Traverse City News and Events

Traverse Connect's New Committee Aims To Lead Diversity Charge

By Ross Boissoneau | Nov. 5, 2020

Traverse City – and all of northern Michigan – have long been seen as a relatively homogeneous place. In an effort to bring more diversity to the area, Traverse Connect has set up a Diversity, Equity & Inclusion Committee consisting of representatives from across the business spectrum.

According to 2019 U.S. Census Bureau statistics, Grand Traverse County’s population is .8 percent Black, 1.3 percent Native American, and .8 percent Asian.

The committee’s charge is to “lead the community in becoming a region that is attractive and enabling to people of all diversities – racial, cultural, social economic and ability.”

Chair Brenda McLellan, director of investor engagement at Traverse Connect, says greater diversity and inclusiveness help bring about favorable outcomes, both socially and economically. “When you have different people come together, it helps businesses make changes for the better. For the region to grow … it needs to be more welcoming. Diversity, equity, belonging and inclusiveness are all facets” of that, she says.

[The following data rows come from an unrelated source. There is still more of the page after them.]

/-- The PCS and FEC counters of an Ethernet port, from 256 on of a packet client (R90), and from 512 on of a fabric lane (R330); and a
port's register of corrected symbols (R58, R59, Table 2-5). -/
def takeFec (p : Nat) (v : List Nat) (s : State) : State :=
  if 512 ≤ p ∧ p < 608 then
    [(2, 1), (3, 2), (4, 3)].foldl (fun s (e : Nat × Nat) =>
      if v.getD e.2 0 = 0 then s else fabLaneCount (p - 512) e.1 (v.getD e.2 0) s) s
  else
  let mac : Option Mac := if thas s.line.ports p then some (.port p)
    else if 256 ≤ p ∧ thas s.tr.clients (p - 256) then some (.client (p - 256)) else none
  match mac with
  | none => s
  | some m =>
    let s := [(18, 0), (24, 1), (25, 2), (26, 3)].foldl (fun s (e : Nat × Nat) =>
      if v.getD e.2 0 = 0 then s else macAdd m e.1 (v.getD e.2 0) s) s
    modPort p (fun x => { x with secSymbols := x.secSymbols + v.getD 3 0 }) s

/-- A bank's field grows by what its domain's clocks have counted; nothing counts in a tide in
which the domain was never ON or was fenced throughout, and a programmable counter counts while it is enabled (R540, R541). -/
def takeBank (e : Nat × Nat × Nat) (s : State) : State :=
  let (b, f, n) := e
  let idle := decide (b < 80) && (((domOf s b).settle (elapsed s)).spent.getD 0 0 == 0
    || match tget s.flt.fences b with
      | some f => decide (f.since + tideU ≤ elapsed s)
      | none => false)
  if 81 < b ∨ idle then s
  else if f = 0 then modBank b (fun x => { x with cycles := (x.cycles + n) % 2 ^ 48 }) s
  else if f = 1 then (if b ≤ 15 then s else modBank b (fun x => { x with slots := (x.slots + n) % 2 ^ 48 }) s)
  else if ((bankOf s b).sel.getD (f - 2) {}).en then bankAdd b (f - 2) n s
  else s

/-- What the ended tide has counted is added. -/
def takeMeasured (m : Measured) (s : State) : State :=
  let s := m.pm.foldl (fun s e => modMon e.1 (fun x => { x with cur := x.cur.plus e.2 }) s) s
  let s := defectsChangedAll (m.labels.map Prod.fst) (m.labels.foldl (fun s e => takeLabel e.1 e.2 s) s)
  let s := m.fec.foldl (fun s e => takeFec e.1 e.2 s) s
  let s := (s.circuits.map Prod.fst).foldl (fun s i => clampCount i (if playDue s i then playStep i none s else s)) s
  m.bank.foldl (fun s e => takeBank e s) s

/-! ### PM seconds (R42, R59, R94, R99 to R101, R128) -/

/-- The record that closes an object's second (Table 3-10). -/
def pmRecord (first : Nat) (unlocked incomplete : Bool) (m : Mon) : PmRec :=
  let c := m.cur
  let cap (w x : Nat) : Nat := min (2 ^ w - 1) x
  { bip := cap 32 c.bip, eb := cap 32 c.eb, bei := cap 32 c.bei, feb := cap 32 c.feb, pj := cap 16 c.pj, nj := cap 16 c.nj
    flags := m.flags, unlocked := unlocked, incomplete := incomplete || m.incomplete
    saturated := ([c.bip, c.eb, c.bei, c.feb].any fun x => decide (2 ^ 32 ≤ x)) || decide (2 ^ 16 ≤ c.pj) || decide (2 ^ 16 ≤ c.nj)
    first := first }

/-- Add a record to the latest 900. -/
def keep900 {α : Type} (l : List α) (x : α) : List α := (l ++ [x]).drop (l.length + 1 - 900)

/-- Close an object's second; a demapped STM-N keeps no records, for R99 gives them to ports, ODUs and paths. -/
def pmClose (first : Nat) (unlocked incomplete keep : Bool) (m : Mon) : Mon :=
  { m with
    recs := if keep then keep900 m.recs (pmRecord first unlocked incomplete m) else m.recs
    cur := {}, flags := m.defects, incomplete := false }

/-- The layer of an SDH object for Poisson detection: 16, 64 or 256 for a multiplex section, else 0 VC-4, 1 VC-3, 2 VC-12. -/
def sdhLayer (s : State) (h : Nat) : Nat :=
  match hType h with
  | 0x41 => match tget s.tr.paths (hIdx h) with | some x => x.kind | none => 0
  | 0x44 => match tget s.tr.odus (hIdx h) with | some x => termStm x.term | none => 0
  | _ => match tget s.tr.ports (hIdx h) with | some x => if x.mode = 0x20 then 16 else if x.mode = 0x21 then 64 else 256 | none => 0

/-- EXC and DEG of an SDH object after a second, by the Poisson detection of G.783 at its ratios (R94). -/
def sdhJudge (h bip : Nat) (s : State) : State :=
  match monOf s h with
  | none => s
  | some m =>
    let l := sdhLayer s h
    putDefect h 9 (Config.poisson l m.deg (bit m.defects 9) bip) (putDefect h 10 (Config.poisson l m.exc (bit m.defects 10) bip) s)

/-- DEG of an OTN object after a second: DEGM bad seconds declare it, DEGM good ones clear it (R94). -/
def degJudge (h : Nat) (bad : Bool) (s : State) : State :=
  match monOf s h with
  | none => s
  | some m =>
    let on := bit m.defects 9
    if bad = on then modMon h (fun x => { x with degRun := 0 }) s
    else if m.degRun + 1 < m.degM then modMon h (fun x => { x with degRun := m.degRun + 1 }) s
    else putDefect h 9 (!on) (modMon h (fun x => { x with degRun := 0 }) s)

/-- Whether an object is of the OTN. -/
def isOtn (s : State) (h : Nat) : Bool := hType h == 0x40 || (hType h == 0x32 && !isSdhObj s h)

/-- Close the second of one object and judge its degradation, before any consequence of either (R94, R101, R103). -/
def pmLatchObj (incomplete : Bool) (h : Nat) (s : State) : State :=
  match monOf s h with
  | none => s
  | some m =>
    let off := match if hType h = 0x32 then tget s.tr.ports (hIdx h) else none with
      | some x => !x.enabled
      | none => false
    let bad := decide (m.degThr * m.cur.blocks < 100 * m.cur.eb) || decide (m.flags - b2n (bit m.flags 9) * 2 ^ 9 ≠ 0)
    let s := modMon h (pmClose s.tm.pmFirst (!timeLocked s) (incomplete || off) (hType h != 0x44)) s
    if isOtn s h then degJudge h bad s else sdhJudge h m.cur.bip s

/-- Close the second of one circuit (R128). -/
def circuitClose (first : Nat) (unlocked incomplete : Bool) (c : Circuit) : Circuit :=
  { c with
    recs := keep900 c.recs { c.cur with first := first, unlocked := unlocked, incomplete := c.cur.incomplete || incomplete || !c.enabled }
    cur := { incomplete := false, lops := c.lops }, slipped := false }

/-- FEC_DEGRADE at the end of a second of one port (R59). -/
def fecDegrade (p : Nat) (s : State) : State :=
  match tget s.line.ports p with
  | none => s
  | some x =>
    let n := x.secSymbols
    let s := modPort p (fun x => { x with secSymbols := 0 }) s
    if x.cfg.degThr = 0 then s
    else if x.cfg.degThr < n then
      let s := modPort p (fun x => { x with goodSecs := 0, degrade := true }) s
      if x.degrade then s else raise 3 3 (macUnit p) (pay [(handle 0x30 p, 4), (min n (2 ^ 32 - 1), 4)]) s
    else if !x.degrade then s
    else if x.goodSecs + 1 < 10 then modPort p (fun x => { x with goodSecs := x.goodSecs + 1 }) s
    else degradeClear p s

/-- Every object's second closes, one that a step cuts short as incomplete (R42, R99, R338). -/
def pmLatch (incomplete : Bool) (s : State) : State :=
  let hs := (s.tr.ports.map fun e => handle 0x32 e.1) ++ (s.tr.odus.map fun e => handle 0x40 e.1)
    ++ (s.tr.odus.map fun e => sectHandle e.1) ++ s.tr.paths.map fun e => handle 0x41 e.1
  let s := hs.foldl (fun s h => pmLatchObj incomplete h s) s
  let s := { s with circuits := tmap s.circuits fun _ c => circuitClose s.tm.pmFirst (!timeLocked s) incomplete c }
  linkChanged (defectsChangedAll hs ((s.line.ports.map Prod.fst).foldl (fun s p => fecDegrade p s) s))

/-- Everything that latches at boundary b for tide n, which has ended (R41, R337): PM seconds, domain states, bandwidth windows,
dumps, checkpoints, manifests and summaries. -/
def latches (n b : Nat) (bridged : Bool) (s : State) : State :=
  let second := b % 8000 = 0
  let s := if second ∨ s.tm.step.isSome then pmLatch (!decide second) s else s
  let s := dumpBoundary b (bwBoundary b bridged (tideStates s))
  let s := if b % 8 = 0 then schedCount slicesUnit 6 1 s else s
  twinBoundary n s

/-! ### What takes effect at the boundary (R10, R40) -/

/-- PORT.SET, PORT.ENABLE and PORT.DISABLE that waited (Table 2-8); a port that a sounding keeps out of service waits on
(R509). -/
def portBoundary (p : Nat) (s : State) : State :=
  match tget s.line.ports p with
  | none => s
  | some x =>
    let s := match x.pendCfg with
      | some c => applyPortCfg p c s
      | none => s
    match x.pendEn with
    | some true => if portWithheld p s then s else enterService p s
    | some false => modPort p (fun x => { x with inService := false, pendEn := none }) s
    | none => s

The committee got its start about a year ago. That’s when McLellan started in her position, and one of her charges was to lead such a committee and host a summit around the topic. The summit is scheduled to take place in the first quarter of next year, and will be led by Sonya Hughes, an expert in diversity, equity, inclusion and cultural intelligence who previously worked in such a role for the Grand Rapids Area Chamber of Commerce and now heads her own business based around diversity in the workplace.

Soon Hagerty, owner of the Vietnamese restaurant The Good Bowl in Traverse City, says she recognizes the lack of diversity and is pleased about efforts to address it. “I grew up in California, and in Los Angeles, diversity was all around me. When I came to Traverse City I definitely noticed the difference,” she says.

Other minority organization leaders and business owners agree. The Northern Michigan E3 Council, an anti-racism task force led by BIPOC local community members, believes there is a definite for both increased diversity and equity in the Grand Traverse area. 

Shiloh Slomsky is another who applauds the efforts. She’s executive director and co-founder of Arrowhead Incubator, a Native American-focused economic and business incubator. “Anytime you can see the community come together it broadens the ability to do things,” she says. “If we can increase the number of Native American businesses, it generates money back into the community. It benefits the community as a whole.”

The committee now stands at 19 people from across the area, representing various businesses and non-profits. One of the newer members is Nick Beadleston. As the founder of Good Impact -- dedicated to creating a stronger, more ethical business community -- he says it’s overdue.

“I’m amazed it didn’t already exist in a community that prides itself on being forward-thinking,” he says of the committee. “If we want to survive we have to embrace inclusivity and diversity.”

McLellan says such an effort will also help to bring in younger people who are more apt to want and expect greater diversity in the community and in the workplace. She says one goal is to expand the working population between 35 and 49 by five percent by 2030. In addition to attracting newcomers, she hopes the work will help bring back those who grew up here and then left to gain experience outside the region. “We want to attract people back after they’ve left, the boomerangers,” she says.

McLellan believes collaborative efforts with local employers and educational institutions such as Northwestern Michigan College can showcase the region to entrepreneurs and business people from outside the region, and adding inclusiveness and diversity to the workplace and community will help them see how they could fit in and lend their skills and experiences to the region. “There are so many ways we can help the economy grow,” she says.

The committee hosted a webinar with Hughes yesterday, and has other meetings planned, along with the seminar. It’s all part of what McLellan sees as the its ongoing mission to broaden and diversify the region’s character. “It’s never-ending,” she says of the committee’s efforts. “We want to create change. We hope this is a drop in the ocean that never ends.”

Creating a community that goes beyond words to actually welcome and support businesses that value diversity won’t be without challenges. “It’s not going to be easy,” says Hagerty. “Traverse City is pretty worldly, and people like to try different things. But you have to get businesses to invest and instill that (commitment to diversity).”

“It’s messy and it’s hard,” agrees Beadleston. He also believes businesses that have experienced success might be averse to taking a risk. “There’s a reticence to engage and people don’t want to have their hands slapped. But taking risks has to happen.”

McLellan adds that the committee will be hosting monthly webinars and other events.